Literature DB >> 16024771

Extracellular signal-regulated kinase 1 interacts with and phosphorylates CdGAP at an important regulatory site.

Joseph Tcherkezian1, Eric I Danek, Sarah Jenna, Ibtissem Triki, Nathalie Lamarche-Vane.   

Abstract

Rho GTPases regulate multiple cellular processes affecting both cell proliferation and cytoskeletal dynamics. Their cycling between inactive GDP- and active GTP-bound states is tightly regulated by guanine nucleotide exchange factors and GTPase-activating proteins (GAPs). We have previously identified CdGAP (for Cdc42 GTPase-activating protein) as a specific GAP for Rac1 and Cdc42. CdGAP consists of an N-terminal RhoGAP domain and a C-terminal proline-rich region. In addition, CdGAP is a member of the impressively large number of mammalian RhoGAP proteins that is well conserved among both vertebrates and invertebrates. In mice, we find two predominant isoforms of CdGAP differentially expressed in specific tissues. We report here that CdGAP is highly phosphorylated in vivo on serine and threonine residues. We find that CdGAP is phosphorylated downstream of the MEK-extracellular signal-regulated kinase (ERK) pathway in response to serum or platelet-derived growth factor stimulation.
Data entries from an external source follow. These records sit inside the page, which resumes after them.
-- ==== Sys2Proof/Tests/Slice0.lean ====
section
/-! SUPPORT. Tests of single operations, with expected results from spec/95_test_vectors.md and from the tables of
30_encoding.md, and one witness for the hypotheses of each statement that has any: concrete states and operands that
meet all of them together, at the boundaries of their ranges. -/

namespace Sys2Proof.Tests

open Sys2Proof Sys2Proof.Machine

/-! ### Helpers -/

/-- A reset block with `PKT_MAX = 4`, `RX_CAP = 4`, `TX_CAP = 16`, `TX_NEAR_FULL = 12` and a stream session. -/
def stream : State := { State.resetWith ⟨4, 4, 16, 12, true⟩ with session := .stream }

/-- The same block with a network session and a peer. -/
def net : State := { stream with session := .net, peer := true }

/-- The next state of an answer. -/
def after : Answer → Option State
  | .next s => some s
  | .fault _ => none
  | .refused _ => none

/-- The bytes a FIFO holds, oldest first. -/
def held (cap : Nat) (f : Fifo) : List (Option Byte) := f.contents cap

/-- A FIFO filled from reset. -/
def filled (cap : Nat) (bs : List Byte) : Fifo := Fifo.reset.pushedAll cap bs

/-- A full FIFO of four slots whose indices have wrapped: `head = 1`, `tail = 2` (vector F1, step 8). -/
def wrapped : Fifo := ⟨[(0, 0x46#8), (1, 0x42#8), (2, 0x43#8), (3, 0x45#8)], 1, 2⟩

/-! ### Ill-formed terms are refused (30_encoding.md R102) -/

theorem test_wf_idle_ignore : (Instr.rxIdleIgnore 0x24#8).wf = false ∧ (Instr.rxIdleIgnore 0x03#8).wf = false := by
  decide

theorem test_wf_char_data : (Instr.rxCharData 0x24#8).wf = false ∧ (Instr.rxCharData 0x23#8).wf = false ∧
    (Instr.rxCharData 0x7D#8).wf = false := by decide

theorem test_wf_char_overflow : (Instr.rxCharOverflow 0x24#8).wf = false ∧
    (Instr.rxCharOverflow 0x23#8).wf = false ∧ (Instr.rxCharOverflow 0x7D#8).wf = false := by decide

theorem test_wf_ackw_ignore : (Instr.rxAckwIgnore 0x2B#8).wf = false ∧ (Instr.rxAckwIgnore 0x2D#8).wf = false ∧
    (Instr.rxAckwIgnore 0x24#8).wf = false := by decide

/-! ### Decoding: the receive rows, by the keys of 30_encoding.md R102 (state code, then byte) -/

theorem test_decode_idle : decodeTableWord 11 0x024 = some .rxIdleStart ∧
    decodeTableWord 11 0x003 = some .rxIdleHalt ∧ decodeTableWord 11 0x02B = some (.rxIdleIgnore 0x2B#8) := by
  decide

theorem test_decode_char : decodeTableWord 11 0x124 = some .rxCharRestart ∧
    decodeTableWord 11 0x123 = some .rxCharEnd ∧ decodeTableWord 11 0x17D = some .rxCharEscape ∧
    decodeTableWord 11 0x103 = some (.rxCharData 0x03#8) := by decide

theorem test_decode_overflow :
    decode .rxb ⟨false, false⟩ [0x65#8, 0x01#8] = .ok (.rxCharOverflow 0x65#8) ∧
    decode .rxb ⟨false, false⟩ [0x5D#8, 0x02#8] = .ok (.rxEscOverflow 0x5D#8) := by decide

theorem test_decode_esc : decodeTableWord 11 0x27D = some (.rxEscData 0x7D#8) := by decide

theorem test_decode_csum :
    decodeTableWord 11 0x324 = some (.rxCsum1Capture 0x24#8) ∧
    decode .rxb ⟨true, true⟩ [0x65#8, 0x04#8] = .ok (.rxCsum2Good 0x65#8) ∧
    decode .rxb ⟨true, false⟩ [0x65#8, 0x04#8] = .ok (.rxCsum2Bad 0x65#8) := by decide

theorem test_decode_ackw : decodeTableWord 11 0x52B = some .rxAckwAck ∧
    decodeTableWord 11 0x52D = some .rxAckwNack ∧ decodeTableWord 11 0x524 = some .rxAckwStart ∧
    decodeTableWord 11 0x503 = some (.rxAckwIgnore 0x03#8) := by decide

theorem test_decode_no_state : decodeTableWord 11 0x624 = none ∧ decodeTableWord 11 0x7FF = none := by decide

/-! ### Decoding: the named operations, by the selectors of 30_encoding.md R103 -/

theorem test_decode_tx :
    decodeOp [0x01#8, 0x4F#8, 0x4B#8] = .ok (.txSendPacket [0x4F#8, 0x4B#8]) ∧
    decodeOp [0x02#8, 0x2B#8] = .ok (.txSendByte 0x2B#8) ∧
    decodeOp [0x03#8, 0x25#8] = .ok (.txSendFmt [0x25#8]) ∧
    decodeOp [0x04#8, 0x68#8, 0x69#8] = .ok (.txSendConsole [0x68#8, 0x69#8]) := by decide

theorem test_decode_fifo :
    decodeOp [0x10#8, 0x01#8, 0x41#8] = .ok (.fifoPush .txq 0x41#8) ∧
    decodeOp [0x11#8, 0x00#8] = .ok (.fifoPop .rxq) ∧ decodeOp [0x12#8, 0x01#8] = .ok (.fifoReset .txq) := by
  decide

theorem test_decode_xport :
    decodeOp [0x20#8, 0x61#8] = .ok (.xportWrite [0x61#8]) ∧ decodeOp [0x21#8] = .ok .xportFlush ∧
    decodeOp [0x22#8] = .ok .xportPoll ∧ decodeOp [0x23#8] = .ok .xportService ∧
    decodeOp [0x24#8, 0x24#8] = .ok (.xportDeliver [0x24#8]) := by decide

theorem test_decode_session :
    decodeOp [0x30#8] = .ok (.sessionInitStream []) ∧ decodeOp [0x31#8, 0x02#8] = .ok (.sessionInitNet [0x02#8]) ∧
    decodeOp [0x32#8] = .ok .sessionDeinit ∧ decodeOp [0x33#8] = .ok .sessionAccept ∧
    decodeOp [0x34#8] = .ok .sessionDisconnect ∧ decodeOp [0x35#8] = .ok .sessionError := by decide

theorem test_decode_dispatch : decodeOp [0x40#8] = .ok .dispatchOk ∧ decodeOp [0x41#8] = .ok .dispatchFault := by
  decide

theorem test_decode_rejects : decodeOp [0x05#8] = .error (.unknownSelector 0x05#8) ∧
    decodeOp [0x21#8, 0x00#8] = .error (.badOperands 0x21#8) ∧
    decodeOp [0x11#8, 0x02#8] = .error (.badQueue 0x02#8) ∧ decodeOp [] = .error .emptyRequest := by decide

/-! ### Packets (vectors T4, T5, T9, T13, T33, T34) -/

theorem test_packet_empty : packetBytes [] = [0x24#8, 0x23#8, 0x30#8, 0x30#8] := by decide

theorem test_packet_escape : packetBytes [0x61#8, 0x23#8, 0x62#8] =
    [0x24#8, 0x61#8, 0x7D#8, 0x03#8, 0x62#8, 0x23#8, 0x34#8, 0x33#8] := by decide

theorem test_packet_all_escaped : packetBytes [0x24#8, 0x23#8, 0x7D#8] =
    [0x24#8, 0x7D#8, 0x04#8, 0x7D#8, 0x03#8, 0x7D#8, 0x5D#8, 0x23#8, 0x64#8, 0x62#8] := by decide

theorem test_packet_wraps : packetBytes [0xFF#8, 0xFF#8, 0x03#8] =
    [0x24#8, 0xFF#8, 0xFF#8, 0x03#8, 0x23#8, 0x30#8, 0x31#8] := by decide

theorem test_console : packetBytes (consolePayload []) = [0x24#8, 0x4F#8, 0x23#8, 0x34#8, 0x66#8] ∧
    consolePayload [0xFF#8, 0x0A#8] = [0x4F#8, 0x66#8, 0x66#8, 0x30#8, 0x61#8] := by decide

/-! ### Receive steps (vectors V16 to V45) -/

/-- V17: the sum wraps. -/
theorem test_char_data :
    (after (exec (.rxCharData 0xFF#8) { stream with rxState := .char, rxSize := 1, rxCsum := 0xFF#8 })).map
      (fun t => (t.rxSize, t.rxCsum, t.pkt.read 1)) = some (2, 0xFE#8, some 0xFF#8) := by decide

/-- V21: `0x03` after a marker is a literal `#`, and no halt. -/
theorem test_esc_data :
    (after (exec (.rxEscData 0x03#8) { stream with rxState := .esc, rxSize := 2, rxCsum := 0x56#8 })).map
      (fun t => (t.rxState, t.rxSize, t.rxCsum, t.pkt.read 2, t.events)) =
    some (.char, 3, 0x59#8, some 0x23#8, []) := by decide
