/-- The register blocks, each with what numbers its instances. -/
inductive Blk where
  /-- The generator and capture block of CDn (Table 3-6), instance n. -/
  | gen
  /-- The status block of CDn.MAxx (Tables 4-11, 5-13), instance 96 n + xx. -/
  | ma
  /-- The Lantern block of CDn (Table 6-2), instance n. -/
  | ln
  /-- The status block of CDn.VUx (Table 7-10), instance 16 n + x. -/
  | vu
  /-- The routing block of CDn (Table 8-9), instance n. -/
  | rt
  /-- The queue block of CDn (Table 9-14), instance n. -/
  | que
  /-- The check block of CDn (Table 10-14), instance n. -/
  | chk
  /-- The near-memory block of CDn (Table 11-8), instance n. -/
  | nm
  /-- The channel block of FCxx (Table 11-9), instance xx. -/
  | fc
  /-- The far layout block of HB (Table 11-10). -/
  | fl
  /-- The link block of Lxx (Table 12-13), instance xx. -/
  | lk
  /-- The link set block of HB (Table 12-14). -/
  | ls
  /-- The generation block of HB (Table 13-12). -/
  | sg
  /-- The status block of HD (Table 14-5). -/
  | st
  /-- The mailbox channel MBxx (Table 14-7), instance xx. -/
  | mb
  /-- The doorbell block (Table 14-10). -/
  | db
  /-- The event ring block (Table 14-12). -/
  | ev
  /-- The sideband block (Table 14-14). -/
  | sb
  /-- The unit counter bank of CDn unit u (Table 17-3), instance 256 n + u. -/
  | uc
  /-- The breakpoint block of CDn.CCx (Table 17-8), instance 4 n + x. -/
  | bp
  /-- The trace block of HD (Table 17-10). -/
  | tr
  /-- The power block of HD (Table 18-9). -/
  | pm
  /-- The ageing block of a die (Table 18-10), instance the die index. -/
  | ag
deriving DecidableEq, Repr

/-- Table 0-4: the access types. -/
inductive Access where
  | ro | rw | w1c | wo
deriving DecidableEq, Repr

/-- One register field: its block; the byte offset of its word (of element 0 where the table repeats it) and the stride
of the repetition; its lowest bit and width; its access type; its reset value (R8). -/
structure Fld where
  blk : Blk
  off : Nat
  stride : Nat
  lo : Nat
  width : Nat
  acc : Access
  rst : Nat
deriving DecidableEq, Repr

/-- Where one field of one block instance is stored. -/
structure RKey where
  blk : Blk
  inst : Nat
  off : Nat
  lo : Nat
deriving DecidableEq, Repr

namespace Fld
Furthermore, CdGAP interacts with and is phosphorylated by ERK-1 and RSK-1 in vitro. A putative DEF (docking for ERK FXFP) domain located in the proline-rich region of CdGAP is required for efficient binding and phosphorylation by ERK1/2. We identify Thr776 as an in vivo target site of ERK1/2 and as an important regulatory site of CdGAP activity. Together, these data suggest that CdGAP is a novel substrate of ERK1/2 and mediates cross talk between the Ras/mitogen-activated protein kinase pathway and regulation of Rac1 activity.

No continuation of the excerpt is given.